Now that they are gone, these qualities of mind – a passionate commitment to improving the life of others and a devotion to structure and strategy – purchase nearly every waking moment of Margaret McCain’s time.

“Philanthropy is far more than writing a check,” she says. “There is charitable philanthropy and there’s strategic philanthropy. And we’ve done both … But let’s say I do live another 20 years. I have to be effective. And effective philanthropy is focussed. It’s based on intelligence and knowledge of the issues.”

It is, in effect, a business, like any other. And to be successful, it needs a plan.

The list is as long as it is impressive: The Canadian Women’s Foundation, the Canadian Institute for Advanced Research, and the Muriel McQueen Ferguson Foundation, which funds research into the causes, incidence and forms of family violence. And then there are the institutes of higher learning: The University of Toronto, Mount Allison, the University of New Brunswick, Dalhousie, St. F.X., and Mount Saint Vincent University. And the health centres: Women’s College Hospital, St. Mike’s, Princess Margaret Hospital, and the Centre for Addiction and Mental Health.

Altogether, McCain estimates that the first round of what she calls “legacy gifts” – the cornucopia of charities she and Wallace agreed to fund this past year – amounts to some $50 million. That’s on top of the roughly $45-50 million they had already dispersed to various organizations in the handful of years before his death. When done, she ball parks, the better part of $200 million will be gone – if not all before she dies, then eventually. In fact, that’s exactly how she puts it: “Eventually, everything will be gone.”

She utters these words almost gleefully. But there’s also the ring of solemnity in her voice, as if she has embraced a profound, even sacred, duty. “You know,” she says, “our kids are not going to be hungry or cold, because they inherited the shares in Wallace’s companies before he died. We were given a liquid piece of that specifically to give away, and, of course, to keep me until I die. I now handle the dispersement. That’s the plan we agreed on. We talked about it. We worked on it. That’s my job.”

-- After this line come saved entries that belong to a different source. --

-- ==== Sys2Proof/WellFormed.lean ====
section
/-!
DEFINITION. Well-formed commands: the lengths that the spec gives to the entries a command carries (R117, R130, R146, R220),
the opcode of an admin entry (R133), the payload of a cell (R45), the alignment of a register offset (R7). Every command has a
meaning whether or not it is well-formed; the statements that need a form say so.
-/
namespace Sys2Proof

/-- OPCODE of an admin entry (R130). -/
def opcodeOf (e : List Word) : Nat := (e.getD 0 0).toNat % 256

/-- The opcodes of R133. -/
def opcodes : List Nat :=
  [0x01, 0x02, 0x03, 0x04, 0x05, 0x06, 0x10, 0x11, 0x20, 0x21, 0x30, 0x31, 0x32, 0x40, 0x41, 0x50, 0x51, 0x52,
   0x60, 0x61, 0x62, 0x63, 0x64, 0x70, 0x71]

/-- An admin entry of 64 bytes with an opcode (R104, R130). -/
def adminForm (op : Nat) (e : List Word) : Bool := e.length == 16 && opcodeOf e == op

/-- A cell's payload has 64 bytes, of which LEN says at most 64 (R45). -/
def cellForm (c : Cell) : Bool := c.pay.length == 64 && decide (c.len.toNat ≤ 64)

/-- A descriptor that was read has eight dwords (R220). -/
def descForm : Option (List Word) → Bool
  | some d => d.length == 8
  | none => true

/-- A command that the wire, the host and the timers can form. -/
def wellFormed : Instr → Bool
  | .modeWriteHold _ => true
  | .modeWriteStandalone _ => true
  | .modeWriteHead _ => true
  | .modeWriteMember _ => true
  | .modeWriteLoop _ => true
  | .modeWriteRecovery _ => true
  | .modeWriteVault _ => true
  | .modeWriteRejoin _ _ => true
  | .modeTransitionComplete => true
  | .mgtResetGo _ => true
  | .coldPowerUp => true
  | .chipReset _ => true
  | .chipResetReleased _ => true
  | .imageHashChecked => true
  | .bootComplete => true
  | .bootWdogExpire => true
  | .chipWdogKick => true
  | .chipWdogExpire => true
  | .autoJoinTimer => true
  | .join _ => true
  | .bypassReqSet _ => true
  | .bypassReqClear _ => true
  | .forceWrap _ _ => true
  | .retrain _ => true
  | .trainingStepDone _ _ => true
  | .trainingStepTimeout _ => true
  | .receiveLanesDown _ => true
  | .orphanTimeout => true
  | .microframeBoundary => true
  | .plannedCloseTimer => true
  | .timingCellRx t => t.a.all (fun x => cellForm x.c) && t.b.all (fun x => cellForm x.c)
  | .lockLostTimeout => true
  | .cellTransit _ p => cellForm p.c
  | .dataCellRx c => cellForm c
  | .readReqCellRx c => cellForm c
  | .regWrCellRx c => cellForm c
  | .regRdCellRx c => cellForm c
  | .regCplCellRx c => cellForm c
  | .eventCellRx c => cellForm c
  | .postCellRx c _ => cellForm c
  | .relayCellRx c => cellForm c
  | .relayRoomReportRx c => cellForm c
  | .creditCellRx c => cellForm c
  | .creditReturnTimer _ _ _ => true
  | .topoCirculate m _ _ _ => cellForm m.c
  | .liveMapRx m _ _ _ => cellForm m.c
  | .creditGrantRx c _ _ _ _ => cellForm c
  | .topoLeaveRequestRx m => cellForm m.c
  | .topoClosingNoticeRx m _ => cellForm m.c
  | .topoReleaseRx m => cellForm m.c
  | .faultCellRx c _ _ => cellForm c
  | .hostWindowAccess _ _ => true
  | .forwardedReadTimeout _ => true
  | .pcieLinkTrained => true
  | .pcieLinkReset _ => true
  | .electGo _ => true
  | .electWindowEnd => true
  | .headClaimTimer => true
  | .sbdTxWake _ => true
  | .sbdTxAlarmSet _ => true
  | .sbdFrameStart _ => true
  | .sbdBackoffExpire => true
  | .sbdFrameSent => true
  | .faultFrameRx _ _ _ _ => true
  | .headClaimFrameRx _ _ _ => true
  | .electFrameRx _ _ _ => true
  | .wakeFrameRx _ _ => true
  | .alarmSetFrameRx _ _ _ => true
  | .softReset _ _ => true
  | .softResetDone _ => true
  | .voteSet _ _ _ => true
  | .voteClear _ _ _ => true
  | .pageLockSet _ _ => true
  | .eventEnableWrite _ _ _ => true
  | .darkAccess _ _ off _ => off.toNat % 4 == 0
  | .wakeOnAccess _ _ off _ => off.toNat % 4 == 0
  | .registerVoteRelease _ => true
  | .registerWrite _ _ off _ => off.toNat % 4 == 0
  | .misalignedAccess _ _ _ _ => true
  | .wideLowRead _ _ off => off.toNat % 4 == 0
  | .wideHighWrite _ _ off _ => off.toNat % 4 == 0
  | .readClear _ _ off => off.toNat % 4 == 0
  | .tqPiWrite _ _ _ => true
  | .cqCiWrite _ _ _ => true
  | .aqPiWrite _ _ => true
  | .acqCiWrite _ _ => true
  | .aqEnable _ => true
  | .aqDisable _ => true
  | .aqEntryReadFail _ => true
  | .pollTick _ => true
  | .entryFetchDone _ _ e => e.length == 8
  | .entryFetchFail _ _ n => decide (0 < n.toNat) && decide (n.toNat ≤ 16)
  | .prefetchRefill _ => true
  | .chainTimeout _ => true
  | .piMirrorWrite _ => true
  | .tqInvalGo _ _ => true
  | .tqInvalDone => true
  | .createTq _ e => adminForm 0x01 e
  | .destroyTq _ e => adminForm 0x02 e
  | .resetTq _ e => adminForm 0x03 e
  | .invalidateTq _ e => adminForm 0x04 e
  | .createCq _ e => adminForm 0x05 e
  | .destroyCq _ e => adminForm 0x06 e
  | .bindEndpoint _ e => adminForm 0x10 e
  | .unbindEndpoint _ e => adminForm 0x11 e
  | .reserveBw _ e => adminForm 0x20 e
  | .releaseBw _ e => adminForm 0x21 e
  | .setPortPowerOn _ e => adminForm 0x30 e
  | .setPortPowerOff _ e => adminForm 0x30 e
  | .setPortReset _ e => adminForm 0x30 e
  | .setPortDisable _ e => adminForm 0x30 e
  | .setPortSuspend _ e => adminForm 0x30 e
  | .setPortResume _ e => adminForm 0x30 e
  | .setPortSetLpm _ e => adminForm 0x30 e
  | .setPortTest _ e => adminForm 0x30 e
  | .setPortSetOwner _ e => adminForm 0x30 e
  | .setPortNoOwner _ e => adminForm 0x30 e
  | .getPort _ e => adminForm 0x31 e
  | .getTopology _ e => adminForm 0x32 e
  | .setVote _ e => adminForm 0x40 e
  | .clearVote _ e => adminForm 0x41 e
  | .quiesceInstance _ e => adminForm 0x50 e
  | .quiesceDone _ => true
  | .resumeInstance _ e => adminForm 0x51 e
  | .swapDirtyLog _ e => adminForm 0x52 e
  | .updateBegin _ e => adminForm 0x60 e
  | .updateWrite _ e _ => adminForm 0x61 e
  | .updateVerify _ e => adminForm 0x62 e
  | .updateActivate _ e => adminForm 0x63 e
  | .updateConfirm _ e => adminForm 0x64 e
  | .formCohort _ e _ => adminForm 0x70 e
  | .dissolveCohort _ e => adminForm 0x71 e
  | .reservedOpcode _ e => e.length == 16 && !opcodes.contains (opcodeOf e)
  | .wheelBlockReadDone _ _ b _ => b.length == 1024
  | .wheelReadFail _ => true
  | .cohortCheck _ => true
  | .operationDispatch _ _ => true
  | .graphReoffer _ => true
  | .spillReturn _ => true
  | .stageDone _ _ _ _ => true
  | .drainDone _ _ _ => true
  | .postDone _ => true
  | .firstTransactionStart _ => true
  | .transactionEnd _ _ _ => true
  | .transactionTimeout _ _ _ => true
  | .lineChange _ _ => true
  | .connectDebounceDone _ => true
  | .deviceChirpEnd _ => true
  | .hostChirpStart _ => true
  | .busResetEnd _ _ => true
  | .resetRecoveryEnd _ => true
  | .ssLinkU0 _ _ => true
  | .ssTrainingFail _ => true
  | .ssResetTimeout _ => true
  | .ssWarmResetLfpsEnd _ => true
  | .ssResumeTimeout _ => true
  | .disconnect _ => true
  | .remoteWake _ => true
  | .resumeSignalEnd _ => true
  | .resumeRecoveryEnd _ => true
  | .vbusCharged _ => true
  | .vbusChargeTimeout _ => true
  | .vbusFault _ => true
  | .l1Entry _ _ => true
  | .l1Exit _ _ => true
  | .u1U2Entry _ _ => true
  | .uExitEarly _ => true
  | .peWatchdogExpire _ => true
  | .peSelfCheckPass _ => true
  | .terminationCal _ _ => true
  | .svcVbusChange _ _ => true
  | .svcRequestRead _ => true
  | .svcRequestWrite _ => true
  | .svcEventRead => true
  | .svcResponseRead => true
  | .svcClearHalt _ => true
  | .dmaStartSingle _ _ _ => true
  | .dmaStartChain _ _ _ d => descForm d
  | .dmaPause _ _ => true
  | .dmaResume _ _ => true
  | .dmaStop _ _ => true
  | .dmaPaused _ _ _ => true
  | .dmaDescriptorDone _ _ d _ => descForm d
  | .dmaBusError _ _ d => descForm d
  | .dmaDescReadFail _ => true
  | .dmaBarrierArrived _ d => descForm d
  | .dmaPaceTimer _ => true
  | .scrubTick es _ => decide (es.length ≤ 8)
  | .refreshRow _ _ => true
  | .tempSample _ _ => true
  | .arbClear _ => true
  | .vfEnable _ => true
  | .vfRemoval _ => true
  | .functionLevelReset _ => true
  | .instanceResetDone _ => true
  | .msixUnmask _ _ => true
  | .tenantInRelease _ => true
  | .tenantOutPost _ => true
  | .managerInPost _ => true
  | .managerOutRelease _ => true
  | .engineWatchdogExpire _ => true
  | .chipRequestP3 _ _ => true
  | .chipRequestP4 _ _ => true
  | .chipRequestP5 _ _ => true
  | .recordCopyDone _ => true
  | .bypassCloseTimeout => true
  | .entryUndone => true
  | .chipEntryDone => true
  | .chipExitDone => true
  | .forceP5 _ _ => true
  | .domainRelease _ => true
  | .domainRequestP1 _ _ => true
  | .domainRequestP2 _ _ => true
  | .domainP2EntryDone _ => true
  | .domainExitDone _ => true
  | .quietIdleTimer _ => true
  | .autoP1Delay => true
  | .clusterIdleTimer _ => true
  | .detectorVoteExpire _ => true
  | .rtcTick => true
  | .alarmNow _ => true
  | .phantomFeedLoss => true
  | .feedLostTimer _ => true
  | .dcoStepDown => true
  | .dcoStepUp => true
  | .eqAdaptTick _ _ _ _ => true
  | .faultReport _ _ => true
  | .hushWindowEnd _ => true
  | .fltRetire _ _ => true
  | .fltFreeze _ => true
  | .fltThaw _ => true
  | .snapshotDone _ => true
  | .heartbeatCheck es => decide es.Nodup
  | .laneHeartbeatLoss => true
  | .calMarginTimer _ => true
  | .thermalShutdown => true
  | .nvmUpdBegin _ => true
  | .nvmUpdVerify _ => true
  | .nvmUpdActivate _ => true
  | .nvmUpdConfirm _ => true
  | .nvmUpdData _ _ => true
  | .keyRevoke _ _ => true
  | .activateRestart => true
  | .tapReset => true
  | .extest _ _ => true
  | .idcode => true
  | .samplePreload _ _ => true
  | .clamp => true
  | .highz => true
  | .extestPulse _ _ => true
  | .extestTrain _ _ => true
  | .debug _ off _ => off.toNat % 4 == 0
  | .bypass _ => true
  | .moduleInsert _ => true
  | .moduleRemove => true
  | .ssLinkFailure _ => true
  | .farEndTerminationFound _ => true
  | .recoveredClockFail => true
  | .engineRestartDone _ => true
  | .l1ExitLatencyEnd _ => true
  | .svcHostSuspend _ => true
  | .svcStandardRequest _ => true
  | .sbdFrameCrcFail _ => true

end Sys2Proof
end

Ultimately, though, these legacy gifts do not comprise the strictly “strategic philanthropy” in which she is otherwise engaged. Her real passion is the Margaret & Wallace McCain Family Foundation whose board members include, apart from herself, her sons Michael and Scott, and her daughters Martha and Eleanor. Its mission is “To champion effective early childhood programs across Canada that provide equal opportunities for all children, align with the school system and operate within a provincial or territorial framework.”

More than this, its objectives are both specific and transformational: “In selected Atlantic Canada communities, to transform existing public health, family support, child care and early education resources into effective integrated early childhood programs that provide opportunities for all young children and their families; amplify efforts to put science into actions that benefit the lives of young children; support efforts to gather, build and share evidence about early child development with the goal of informing and inspiring public discourse and policy action” and “initiate a pan-Canadian alliance to promote policies for integrated provincial/territorial early childhood systems as an extension of public education.”